She's always been in almost full control of my entire life, its overly stressful and really just pisses me off.
Sometimes I like to keep secrets, but she demands I tell her everything.
Yesterday I went for a walk, to the next town over, then back, when i came home I was bombarded with questions.
'Where did you go?, do you know what time it is?, don't you have school tomorrow?, Were you with someone?'
I know mothers worry, I know parents worry, I know people worry but it was getting ridiculous.
I always answer the same was, I always have, well until the one walk where I get on the ferry, but anyways.
'I went around town, no I don't know 9:30 maybe, No mom i told you I'm done school, No I'm never with someone I've always walked alone.'
"Did you go to Bruce's house?"
You see Bruce is a new worker up at the store, I'll admit he's sort of cute but I have no will or desire to date anyone at this time in my life, nor do I even WANT to fall in love(something I do too easily).
"No I never"
She raised her eyebrow in a questioning sense
"Humm, are you sure?"
"I just told you NO mom...Jeeze"
She didn't believe me, I wouldn't lie to her about something like that.

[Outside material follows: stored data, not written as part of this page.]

theorem kept_startSetup (hk : Keeps P 0x276ff) {s : State} {j : Nat} {k0 : Nat} {x : PathJob} {bs : List (BitVec 8)} (h : P s) :
    P (State.startSetup s j k0 x bs) := by
  unfold State.startSetup
  extract_lets v0 v1 v2 v3
  have k4 : ∀ b5 b6, P b5 → P (v1 b5 b6) := (fun x7 x8 h9 => (kept_endPath (hk.le rfl) (kept_note (hk.le rfl) h9)))
  clear_value v0 v1 v2 v3
  refine kept_ite ?_ ?_
  · exact (k4 _ _ h)
  · refine kept_ite ?_ ?_
    · exact (k4 _ _ h)
    · split
      · rename_i y10 y11
        exact (k4 _ _ h)
      · rename_i y12 y13 y14
        refine kept_ite ?_ ?_
        · exact (k4 _ _ (kept_rtFull (hk.le rfl) h))
        · extract_lets v15 v16 v17
          have k18 : P v15 := (kept_wr (hk.le rfl) (kept_wr (hk.le rfl) (kept_wr (hk.le rfl) (kept_wr (hk.le rfl) (kept_wr (hk.le rfl) (kept_wr (hk.le rfl) (kept_wr (hk.le rfl) h)))))))
          have k19 : P v16 := (kept_setEnt (hk.le rfl) k18)
          have k20 : P v17 := (kept_setReq (hk.le rfl) k19)
          clear_value v15 v16 v17
          exact (kept_tryRoutes (hk.le rfl) k20)

theorem kept_tearDown (hk : Keeps P 0x2f6ff) {s : State} {c : Nat} {ref : Option (Nat × Nat)} (h : P s) :
    P (State.tearDown s c ref) := by
  unfold State.tearDown
  extract_lets v0 v1
  have k2 : P v1 := (kept_setEnt (hk.le rfl) h)
  clear_value v0 v1
  exact (kept_ite (kept_sendPath (hk.le rfl) k2) (kept_ite (kept_releaseCirc (hk.le rfl) k2) k2))

theorem kept_tearPending (hk : Keeps P 0x2f6ff) {s : State} (h : P s) :
    P (State.tearPending s) := by
  unfold State.tearPending
  refine kept_foldl ?_ ?_
  · exact h
  · intro x0 x1 h2
    exact (kept_ite (kept_releaseCirc (hk.le rfl) h2) h2)

theorem kept_startPath (hk : Keeps P 0x2f6ff) {s : State} {j : Nat} {k0 : Nat} (h : P s) :
    P (State.startPath s j k0) := by
  unfold State.startPath
  split
  · rename_i y0 y1
    exact h
  · rename_i y2 y3 y4
    split
    · rename_i y5 y6
      exact h
    · rename_i y7 y8 y9
      extract_lets v10 v11 v12
      have k13 : P v11 := (kept_setReq (hk.le rfl) h)
      clear_value v10 v11 v12
      refine kept_ite ?_ ?_
      · exact (kept_endPath (hk.le rfl) k13)
      · refine kept_ite ?_ ?_
        · exact (kept_startSetup (hk.le rfl) k13)
        · refine kept_ite ?_ ?_
          · exact (kept_ite (kept_endPath (hk.le rfl) k13) (kept_endPath (hk.le rfl) k13))
          · split
            · rename_i y14 y15
              exact (kept_ite (kept_endPath (hk.le rfl) k13) (kept_ite (kept_setReq (hk.le rfl) k13) (kept_tearDown (hk.le rfl) k13)))
            · rename_i y16 y17
              exact (kept_endPath (hk.le rfl) k13)

theorem kept_finishList (hk : Keeps P 0x32252) {s : State} {j : Nat} {x : PathJob} (h : P s) :
    P (State.finishList s j x) := by
  unfold State.finishList
  extract_lets v0 v1 v2 v3 v4 v5
  have k6 : P v1 := (hk.upd h)
  have k7 : P v5 := (kept_ite (kept_note (hk.le rfl) k6) k6)
  clear_value v0 v1 v2 v3 v4 v5
  split
  · rename_i y8 y9 y10
    exact (kept_ite k7 (kept_setWork (hk.le rfl) k7))
  · rename_i y11 y12 y13
    exact (kept_endTicket (hk.le rfl) k7)
  · rename_i y14 y15 y16
    exact (kept_placeCircuit (hk.le rfl) k7)

theorem kept_pathDone (hk : Keeps P 0x32252) {s : State} (h : P s) :
    P (State.pathDone s) := by
  unfold State.pathDone
  refine kept_foldl ?_ ?_
  · exact h
  · intro x0 x1 h2
    exact (kept_ite (kept_finishList (hk.le rfl) h2) h2)

theorem kept_pathKick (hk : Keeps P 0x3f6ff) {x0 : Nat} {x1 : State} (h : P x1) :
    P (State.pathKick x0 x1) := by
  unfold State.pathKick
  split
  · rename_i y0 y1
    exact (kept_pathDone (hk.le rfl) (kept_tearPending (hk.le rfl) h))
  · rename_i y2 y3 y4
    refine kept_ite ?_ ?_
    · exact (kept_pathDone (hk.le rfl) (kept_tearPending (hk.le rfl) h))
    · split
      · rename_i y5 y6
        exact (kept_pathDone (hk.le rfl) (kept_tearPending (hk.le rfl) h))
      · rename_i y7 y8 y9 y10
        exact (kept_pathKick (hk.le rfl) (kept_startPath (hk.le rfl) h))

theorem kept_endEvac (hk : Keeps P 0x100200) {s : State} (h : P s) :
    P (State.endEvac s) := by
  unfold State.endEvac
  split
  · rename_i y0 y1
    exact h
  · rename_i y2 y3 y4 y5
    extract_lets v6 v7
    clear_value v6 v7
    exact (kept_endWork (hk.le rfl) (hk.upd h))

theorem kept_evacCheck (hk : Keeps P 0x100200) {s : State} (h : P s) :
    P (State.evacCheck s) := by
  unfold State.evacCheck
  exact (kept_ite (kept_endEvac (hk.le rfl) h) h)

theorem kept_kick (hk : Keeps P 0x13f6ff) {s : State} (h : P s) :
    P (State.kick s) := by
  unfold State.kick
  exact (kept_evacCheck (hk.le rfl) (kept_substitute (hk.le rfl) (kept_pathKick (hk.le rfl) h)))

theorem kept_addList (hk : Keeps P 0x20000) {s : State} {x : PathJob} (h : P s) :
    P (State.addList s x) := by
  unfold State.addList
  extract_lets v0 v1
  clear_value v0 v1
  exact (hk.upd h)

theorem kept_openList (hk : Keeps P 0x13f6ff) {s : State} {x : PathJob} (h : P s) :
    P (State.openList s x) := by
  unfold State.openList
  extract_lets v0 v1
  have k2 : P v1 := (kept_addList (hk.le rfl) h)
  clear_value v0 v1
  refine kept_ite ?_ ?_
  · refine kept_kick (hk.le rfl) ?_
    refine kept_foldl ?_ ?_
    · exact k2
    · intro x3 x4 h5
      exact (kept_endPath (hk.le rfl) h5)
  · exact (kept_kick (hk.le rfl) k2)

Then she said that I'm not acting like I usually do, I've changed.
Oh really, well lets see I'm turning 17 in two days so yeah you COULD possibly say I've changed a little.
but just a little.
Oh did I forget to mention that there's a guy, you know no face, black tie and suit, white undershirt, stands at least oh you know eight maybe nine feet tall, possibly wants to kill me? Also there's another 'thing' inside me who periodically takes control and kills people, and there's little followers of the big no face man who have attacked me.
Silly me, mom, my bad.
Nope, none of that that could have possibly changed me, well guess its puberty after all.
Next to that I'm lonely.
No other runners(around here), just me, no one else around here see's slenderman, just me.
Guess I can't just wait for someone to come here grab my arm and take me with them I'll have to go looking on my own.
I don't want to run alone, but I'm sure I'll have to.
I've asked for a bag for my B-day its a hunting bag.
I'll be packing.
Ill be leaving.
As About God.
God, I love you, I want to serve you, but to have someone plan out steps as to what I would have to do scares me, I know right from wrong, but being human I will mess up, I wouldn't do wrong on free will.
So help me?
Because i'm never going to have the strength on my own.